• **Task requirements**
Scan the records below for the line with "let tc := s.sbTc c" and the line with "begins (R407). -/". Repeat those two lines and every line between them exactly, and nothing else.

——

-- ==== Sys2Proof/Machine/StationBus.lean ====
section
/-!
DEFINITION. Station Bus: settings (R392 to R394), cycles (R393), the device's frames (R395, R408), received frames (R391, R397,
R399), the dynamic segment (R398), the star (R400 to R402), clock synchronisation (R403 to R405) and start-up (R407).
-/
namespace Sys2Proof.Machine

/-! Line coding and frames (R389, R390). -/

/-- The data code-groups of IEEE 802.3 Clause 24, by nibble (PRESUMED, log entry 131). -/
def dataGroups : List CodeGroup :=
  [0b11110, 0b01001, 0b10100, 0b10101, 0b01010, 0b01011, 0b01110, 0b01111,
   0b10010, 0b10011, 0b10110, 0b10111, 0b11010, 0b11011, 0b11100, 0b11101]
/-- Code-group I. -/
def cgI : CodeGroup := 0b11111
/-- Code-group J. -/
def cgJ : CodeGroup := 0b11000
/-- Code-group K. -/
def cgK : CodeGroup := 0b10001
/-- Code-group T. -/
def cgT : CodeGroup := 0b01101
/-- Code-group R. -/
def cgR : CodeGroup := 0b00111

/-- The code-groups of bytes, each byte low nibble first. -/
def byteGroups (b : List Byte) : List CodeGroup :=
  b.flatMap (fun x => [dataGroups.getD (x.toNat % 16) 0, dataGroups.getD (x.toNat / 16) 0])

/-- The bytes between J K and T R; none where a code-group is no data code-group or T R does not close them. -/
def groupBytes : List CodeGroup → Option (List Byte)
  | a :: b :: r =>
    if a == cgT && b == cgR then (if r.isEmpty then some [] else none) else
    match dataGroups.idxOf? a, dataGroups.idxOf? b, groupBytes r with
    | some l, some h, some bs => some (BitVec.ofNat 8 (l + 16 * h) :: bs)
    | _, _, _ => none
  | _ => none

/-- Word 0 of a frame's header (R390). -/
def sbWord0 (f : SbFrame) : Word :=
  wd (f.slot.toNat + f.dyn.toNat * 2 ^ 8 + f.null.toNat * 2 ^ 9 + f.sync.toNat * 2 ^ 10 + f.beacon.toNat * 2 ^ 11
    + f.force.toNat * 2 ^ 12 + f.active.toNat * 2 ^ 13 + f.ctrl.toNat * 2 ^ 14 + f.unit.toNat * 2 ^ 15 + f.node.toNat * 2 ^ 16
    + f.payload.length * 2 ^ 24)

/-- Header, payload and CRC-32C of a frame (R390). -/
def sbBytes (f : SbFrame) : List Byte :=
  let b := wordsBytes [sbWord0 f, f.epoch, wd f.cycle.toNat] ++ f.payload
  b ++ wordBytes (crc32c b)

/-- The code-groups of a transmission (R389): preamble, J K, the bytes, T R. -/
def sbGroups (f : SbFrame) : List CodeGroup := [cgI, cgI, cgI, cgJ, cgK] ++ byteGroups (sbBytes f) ++ [cgT, cgR]

/-- The frame that bytes hold; none for a CRC, a LEN, a NULL or a reserved bit that R391 does not allow. -/
def sbParse (b : List Byte) : Option SbFrame :=
  let n := b.length - 4
  let w := leAt b 0 4
  let len := w / 2 ^ 24 % 64
  if b.length < 16 || len > 60 || n ≠ 12 + len || leAt b n 4 ≠ (crc32c (b.take n)).toNat || w / 2 ^ 22 % 4 ≠ 0 || w / 2 ^ 30 ≠ 0
      || leAt b 8 4 / 2 ^ 16 ≠ 0 || (bit (wd w) 9 && len ≠ 0) then none
  else some { slot := BitVec.ofNat 8 w, dyn := bit (wd w) 8, null := bit (wd w) 9, sync := bit (wd w) 10, beacon := bit (wd w) 11,
              force := bit (wd w) 12, active := bit (wd w) 13, ctrl := bit (wd w) 14, unit := bit (wd w) 15,
              node := BitVec.ofNat 6 (w / 2 ^ 16), epoch := wd (leAt b 4 4), cycle := BitVec.ofNat 16 (leAt b 8 4),
              payload := (b.drop 12).take len }

/-- What is received from J on. -/
def fromJ (g : List CodeGroup) : List CodeGroup := g.dropWhile (· == cgI)

/-- The frame that code-groups hold (R389, R391): framed by J K and T R without an invalid code-group. -/
def sbDecode (g : List CodeGroup) : Option SbFrame :=
  match fromJ g with
  | j :: k :: r => if j == cgJ && k == cgK then (groupBytes r).bind sbParse else none
  | _ => none

/-! Settings. -/

/-- T_c in ns. -/
def State.sbTc (s : State) (c : Nat) : Nat := s.fld (Reg.SB_CYCLE c) 23 0
/-- SLOT_LEN in ns. -/
def State.sbSlotLen (s : State) (c : Nat) : Nat := s.fld (Reg.SB_TIMING c) 11 0 * 8
/-- LAUNCH in ns. -/
def State.sbLaunch (s : State) (c : Nat) : Nat := s.fld (Reg.SB_TIMING c) 27 16 * 8
/-- NM, the minislots. -/
def State.sbNm (s : State) (c : Nat) : Nat := s.fld (Reg.SB_DYN c) 9 0
/-- MS_LEN in ns. -/
def State.sbMsLen (s : State) (c : Nat) : Nat := s.fld (Reg.SB_DYN c) 25 16 * 8
/-- G in ns. -/
def State.sbG (s : State) (c : Nat) : Nat := s.fld (Reg.SB_SYNC c) 11 0
/-- NS, the static slots. -/
def State.sbNs (s : State) (c : Nat) : Nat := s.fld (Reg.SB_CH_CFG c) 24 16
/-- The channel's own node number. -/
def State.sbNode (s : State) (c : Nat) : Nat := s.fld (Reg.SB_CH_CFG c) 13 8
/-- ROLE is STAR. -/
def State.sbStar (s : State) (c : Nat) : Bool := s.flag (Reg.SB_CH_CFG c) 1

/-- Length of the static and the dynamic segment in ns. -/
def State.sbSegments (s : State) (c : Nat) : Nat := s.sbNs c * s.sbSlotLen c + s.sbNm c * s.sbMsLen c

/-- The slots selected for synchronisation. -/
def Sb.syncNodes (b : Sb) : List Nat := (b.slot.filter (fun e => bit e.2 4)).map (fun e => bits e.2 13 8)

/-- The conditions of R394. -/
def State.sbOk (s : State) (c : Nat) : Bool :=
  let tc := s.sbTc c
  let l := s.sbLaunch c
  let g := s.sbG c
  let n := (s.sbOf c).syncNodes
  tc % 8 == 0 && decide (50000 ≤ tc) && decide (tc ≤ 10000000) && decide (s.sbSegments c + 10000 ≤ tc) && decide (g + 120 ≤ l)
    && decide (l + g + 1440 ≤ s.sbSlotLen c) && (s.sbNm c == 0 || decide (l + g ≤ s.sbMsLen c)) && decide (n.length ≤ 15)
    && decide n.Nodup

/-- L_max of R395. -/
def State.sbLmax (s : State) (c : Nat) : Nat := min 60 ((s.sbSlotLen c - s.sbLaunch c - s.sbG c - 1440) / 80)

/-- Number of the cycle at a corrected time (R393). -/
def State.sbIdx (s : State) (c time : Nat) : Int := ((time : Int) - s.fld Reg.CYC_PHASE 23 0 * 1000).fdiv (s.sbTc c)

/-- Corrected time of a cycle's start. -/
def State.sbTime (s : State) (c : Nat) (k : Int) : DWord := BitVec.ofInt 64 (k * s.sbTc c + s.fld Reg.CYC_PHASE 23 0 * 1000)

/-! States. -/

/-- LISTEN begins (R407). -/
def State.sbListen (s : State) (c : Nat) : State :=
  let t := s.now + BitVec.ofNat 64 (2 * s.sbTc c + s.sbNode c * 20000)
  s.modSb c (fun b => { b with state := 1, listen := t, heard := false, beacons := 0, sent := [] })

/-- The channel is OFF (R407): what it holds of its cycles is gone; the slot table, what was
received and what is pending stay. -/
def State.sbOff (s : State) (c : Nat) : State :=
  s.modSb c (fun b => { slot := b.slot, rx := b.rx, wrote := b.wrote, outs := b.outs, evtPend := b.evtPend, evtAt := b.evtAt,
                        evtRx := b.evtRx, closed := b.closed, measured := b.measured, ofs := b.ofs, rate := b.rate })

/-- The slot table places one node number on two branches, or another node under the device's own number (R411). -/
def State.sbTwice (s : State) (c : Nat) : Bool :=
  let l := (s.sbOf c).slot.filter (fun e => decide (bits e.2 3 0 < 8))
  l.any (fun e => bits e.2 13 8 == s.sbNode c || l.any (fun f => bits f.2 13 8 == bits e.2 13 8 && bits f.2 3 0 != bits e.2 3 0))

/-- A write of SB_CH_CFG (R16, R394, R411, R414, R415). -/
def State.sbCfg (s : State) (c : Nat) (v : Word) : State :=
  let off := Reg.SB_CH_CFG c
  let old := s.rd off
  if bit old 0 then
    let m : Word := 0x01FF3F02
    let s := if v &&& m ≠ old &&& m then s.orW Reg.SB_FAULTS 1 else s
    if bit v 0 then s else (s.setF off 0 0 0).sbOff c
  else
    let ns := bits v 24 16
    let s := ((s.setF off 1 1 (bits v 1 1)).setF off 13 8 (bits v 13 8)).setF off 24 16 (if ns = 0 || 256 < ns then bits old 24 16 else ns)
    if !bit v 0 then s
    else if s.sbOk c then
      let s := (s.setF off 0 0 1).sbListen c
      let s := if s.sbStar c && s.sbTwice c then s.hostError 411 else s
      s.modSb c (fun b => { b with last := s.sbIdx c s.now.toNat })
    else s.orW Reg.SB_FAULTS 2

/-- SB_CH_ENABLE (R394, R407). -/
def execSbChEnable (c : Nat) (v : Word) (s : State) : Host.Outcome State Fault Refusal :=
  .next (s.gated (Reg.SB_CH_CFG c) (fun s => s.sbCfg c v))

/-- SB_LISTEN_END (R407). -/
def execSbListenEnd (c : Nat) (s : State) : Host.Outcome State Fault Refusal :=
  let b := s.sbOf c
  if !s.busRuns || b.state ≠ 1 || b.heard || decide (s.now.toNat < b.listen.toNat) then .next s
  else .next (s.setSb c { b with heard := true })

/-- What the ended cycle leaves in a slot's status (R397). -/
def SbSlot.nextCycle (r : SbSlot) : SbSlot := { r with valid := r.got == 1, null := r.got == 2, age := min 255 (r.age + 1), got := 0 }

/-- The slot statuses when a cycle has ended (R397). -/
def State.sbSettle (s : State) (c : Nat) (b : Sb) : SMap SbSlot :=
  if b.cyc.isNone then b.rx else
  ((List.range (s.sbNs c)).filter (fun j => decide (b.branch j < 8))).foldl
    (fun (m : SMap SbSlot) j => SMap.set m {} j (m.get {} j).nextCycle) b.rx

/-- SB_CYCLE_START (R393, R397, R402, R407): the ended cycle's slot status and runs of violations settle, closed branches reopen,
and a channel that has listened enters RUN. -/
def execSbCycleStart (c : Nat) (s : State) : Host.Outcome State Fault Refusal :=
  let b := s.sbOf c
  let k := s.sbIdx c s.now.toNat
  if !s.busRuns || b.state = 0 || k ≤ b.last then .next s else
  let rx := s.sbSettle c b
  let run := b.state = 2 || b.heard
  let runs := (List.range 8).foldl (fun (m : SMap Nat) j => if b.viol.getLsbD j then m else m.set 0 j 0) b.violRun
  let b : Sb := { b with state := if run then 2 else 1, heard := false, last := k, cyc := some (k, s.sbTime c k), rx := rx,
                         beacons := if b.state = 2 then min 9 (b.beacons + 1) else run.toNat, sent := [], turns := [], devs := [],
                         corrected := false, closed := b.closed &&& ~~~b.reopen, reopen := 0, viol := 0, violRun := runs }
  .next ((s.setSb c b).wr (Reg.SB_CYCLE_CNT c) (BitVec.ofInt 32 (k % 65536)))

/-! The device's frames. -/

/-- The header fields of the device's own frames (R390, R408). -/
def State.sbOwn (s : State) (c slot : Nat) (k : Int) : SbFrame :=
  { slot := BitVec.ofNat 8 slot, dyn := false, null := false, sync := (s.sbOf c).slot.any (fun e => bits e.2 4 0 == 24), beacon := false,
    force := !s.cyc.forces.isEmpty, active := s.twin.role != .standby, ctrl := true, unit := s.power.unitB,
    node := BitVec.ofNat 6 (s.sbNode c), epoch := s.twin.epoch, cycle := BitVec.ofInt 16 k, payload := [] }

/-- A branch is enabled and not closed (R402). -/
def State.sbOpen (s : State) (c br : Nat) : Bool := s.flag (Reg.SB_STAR_CFG c) br && !(s.sbOf c).closed.getLsbD br

/-- The branches that the device's own frames go to (R385, R386). -/
def State.sbBranches (s : State) (c : Nat) : BitVec 8 :=
  if s.sbStar c then BitVec.ofNat 8 (s.fld (Reg.SB_STAR_CFG c) 7 0) &&& ~~~(s.sbOf c).closed else 1

/-- Send a frame of the device's own. -/
def State.sbSend (s : State) (c : Nat) (f : SbFrame) : State := s.emit (.sbFrame c (s.sbBranches c) (sbGroups f))

/-- A slot's entry as the last output write left it that was complete at a corrected time (R396), from what it holds and the writes
before: a write is complete within 2 µs, and whether one made in the last 2 µs was is a free value (R410, log entry 132). -/
def entryBefore (start : Nat) (flips : Nat) (cur : Option (List Byte)) : List (DWord × Option (List Byte)) → Option (List Byte)
  | [] => cur
  | (t, was) :: r =>
    if t.toNat + 2000 ≤ start || (t.toNat < start && flips.testBit r.length) then cur else entryBefore start flips was r

/-- The payload of an own slot's frame, none while no output write has reached the slot (R395, R396). -/
def State.sbPayload (s : State) (c slot start : Nat) : Option (List Byte) :=
  let b := s.sbOf c
  let cur := if b.wrote.contains slot then some (s.cyc.img.read (imgAt (0x82 + c) (64 * slot)) 64) else none
  (entryBefore start s.free.1.toNat cur (b.outs.get [] slot)).map (fun d => d.take (s.sbLmax c))

/-- SB_SLOT_TX (R395, R396, R407, R408): a frame, or a null frame, in an own slot. -/
def execSbSlotTx (c slot : Nat) (s : State) : Host.Outcome State Fault Refusal :=
  let b := s.sbOf c
  match b.cyc with
  | none => .next s
  | some (k, t) =>
    if !s.busRuns || b.state ≠ 2 || !b.own slot || s.sbNs c ≤ slot || b.sent.contains slot
        || decide (s.now.toNat < t.toNat + slot * s.sbSlotLen c) then .next s
    else
      let data := s.sbPayload c slot (t.toNat + slot * s.sbSlotLen c)
      let null := s.cyc.state != .running || s.twin.role == .standby || !s.domOn 7 || data.isNone
      let f := { s.sbOwn c slot k with null := null, beacon := bit (b.entry slot) 4 && decide (b.beacons ≤ 8),
                                       payload := if null then [] else data.getD [] }
      .next ((s.free.2.setSb c { b with sent := slot :: b.sent }).sbSend c f)

/-- SB_EVT_SEND (R16, R399, R414): a write of SB_EVT_TXCTL. -/
def State.sbEvtCtl (s : State) (c : Nat) (v : Word) : State :=
  let s := if bits v 5 0 ≤ 60 then s.setF (Reg.SB_EVT_TXCTL c) 5 0 (bits v 5 0) else s
  if bit v 8 && !(s.sbOf c).evtPend then s.modSb c (fun b => { b with evtPend := true, evtAt := s.now }) else s

/-- SB_EVT_SEND (R399). -/
def execSbEvtSend (c : Nat) (v : Word) (s : State) : Host.Outcome State Fault Refusal :=
  .next (s.gated (Reg.SB_EVT_TXCTL c) (fun s => s.sbEvtCtl c v))

/-- Minislots of a turn with a frame of `dj` ns from J to the end of R (R389, R398). -/
def State.sbTurn (s : State) (c dj : Nat) : Nat :=
  let m := s.sbMsLen c
  if m = 0 then 0 else (s.sbLaunch c + dj + s.sbG c + m - 1) / m

/-- The place of a node in the rotating order of a cycle (R398). -/
def turnPlace (node : Nat) (k : Int) : Nat := (((node : Int) - k) % 64).toNat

——

• **Your response**
  let tc := s.sbTc c
  let l := s.sbLaunch c
  let g := s.sbG c
  let n := (s.sbOf c).syncNodes
  tc % 8 == 0 && decide (50000 ≤ tc) && decide (tc ≤ 10000000) && decide (s.sbSegments c + 10000 ≤ tc) && decide (g + 120 ≤ l)
    && decide (l + g + 1440 ≤ s.sbSlotLen c) && (s.sbNm c == 0 || decide (l + g ≤ s.sbMsLen c)) && decide (n.length ≤ 15)
    && decide n.Nodup

/-- L_max of R395. -/
def State.sbLmax (s : State) (c : Nat) : Nat := min 60 ((s.sbSlotLen c - s.sbLaunch c - s.sbG c - 1440) / 80)

/-- Number of the cycle at a corrected time (R393). -/
def State.sbIdx (s : State) (c time : Nat) : Int := ((time : Int) - s.fld Reg.CYC_PHASE 23 0 * 1000).fdiv (s.sbTc c)

/-- Corrected time of a cycle's start. -/
def State.sbTime (s : State) (c : Nat) (k : Int) : DWord := BitVec.ofInt 64 (k * s.sbTc c + s.fld Reg.CYC_PHASE 23 0 * 1000)

/-! States. -/

/-- LISTEN begins (R407). -/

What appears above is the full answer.